President John Mahama has placed the financial sustainability of Ghana’s public media at the heart of a proposed reform agenda, outlining plans to overhaul funding mechanisms, clear legacy debt and unlock underused assets following a high-profile visit to the Ghana Broadcasting Corporation (GBC).
Speaking after receiving a detailed operational briefing from GBC management, Mahama said cabinet discussions on the worsening financial position of state-owned media had prompted him to assess conditions firsthand, starting with the national broadcaster.
Mahama acknowledged that GBC’s public-interest mandate, including extensive educational programming and multilingual broadcasts targeting farmers and rural communities, limits its ability to generate advertising revenue, leaving it structurally underfunded in a commercialised media market.
“The kind of content you carry is not content that brings advertising and money,” Mahama said, arguing that the funding model for public broadcasting must be redesigned to reflect its social role.

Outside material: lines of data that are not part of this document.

-- ==== Sys2Proof/Machine/Axes.lean ====
section
/-! DEFINITION. The stick and trigger commands `setAxis`, `setTrigger`, `setAllAxesPacked`
(spec/45_axis_trigger_commands.md R120 to R122). -/

namespace Sys2Proof.Machine

/-- `Mutate_setAxis` (R120). -/
def mutateSetAxis (which : StickAxis) (value : Int) (s : State) : State :=
  s.withCtl (writeStick which (stickValue value) s.ctl)

/-- `setAxis` (R120). -/
def execSetAxis (which : StickAxis) (value : Int) (s : State) : Result :=
  emitFrame (.setAxis which value) (mutateSetAxis which value s)

/-- `Mutate_setTrigger` (R121). -/
def mutateSetTrigger (which : TriggerSide) (value : Int) (s : State) : State :=
  s.withCtl (writeTrigger which (triggerValue value) s.ctl)

/-- `setTrigger` (R121). -/
def execSetTrigger (which : TriggerSide) (value : Int) (s : State) : Result :=
  emitFrame (.setTrigger which value) (mutateSetTrigger which value s)

/-- `Mutate_setAllAxesPacked` (R122): lane k goes to the field at frame offset 4 + k. -/
def mutateSetAllAxesPacked (word : Operand) (s : State) : State :=
  s.withCtl { s.ctl with
    leftX := packedLane 0 word
    leftY := packedLane 1 word
    rightX := packedLane 2 word
    rightY := packedLane 3 word }

/-- `setAllAxesPacked` (R122). -/
def execSetAllAxesPacked (word : Operand) (s : State) : Result :=
  emitFrame (.setAllAxesPacked word) (mutateSetAllAxesPacked word s)

end Sys2Proof.Machine
end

At the core of the proposed changes is a plan to revise the television licensing framework into a broader public media levy with an expanded base. Mahama said the levy would be restructured to mobilise higher and more predictable revenue to subsidise public-interest broadcasting, with stakeholder consultations planned ahead of parliamentary amendments.
“We’re going to change the range of that levy so that it’s better able to mobilise funding,” he said, adding that government aims to improve the overall financial environment in which public media operates.
Mahama also addressed GBC’s balance sheet pressures, directing that the broadcaster’s legacy debt be isolated and settled separately to prevent it from continuing to erode current operations. He said the issue would be elevated to the Chief of Staff to secure funding to clear historical arrears, while management is expected to keep current obligations up to date.
Energy costs were flagged as another financial drag. Mahama welcomed GBC’s move to introduce solar power, saying the investment would reduce electricity bills and free up cash for core broadcasting and maintenance activities.
Beyond direct funding, the president pointed to GBC’s extensive land holdings in Accra as a potential source of capital. According to him, underutilised prime property could be leveraged to finance a transition to a more modern, digital-first public broadcaster without increasing fiscal pressure on the state.
“We sit on prime property in this city,” Mahama said, suggesting asset-backed financing could support long-term sustainability.
Mahama also linked financial reform to governance and legal changes, noting that the ongoing constitutional review includes reassessing provisions affecting public media. Amendments could strengthen the financial and operational independence of state broadcasters, in coordination with the National Media Commission.
While operational reforms, including a review of GBC’s decades-old management structure, remain under consideration, Mahama framed them as secondary to restoring financial stability.
The president said government would continue consultations with GBC and other public media institutions as it finalises proposals aimed at securing long-term funding and modernising the sector.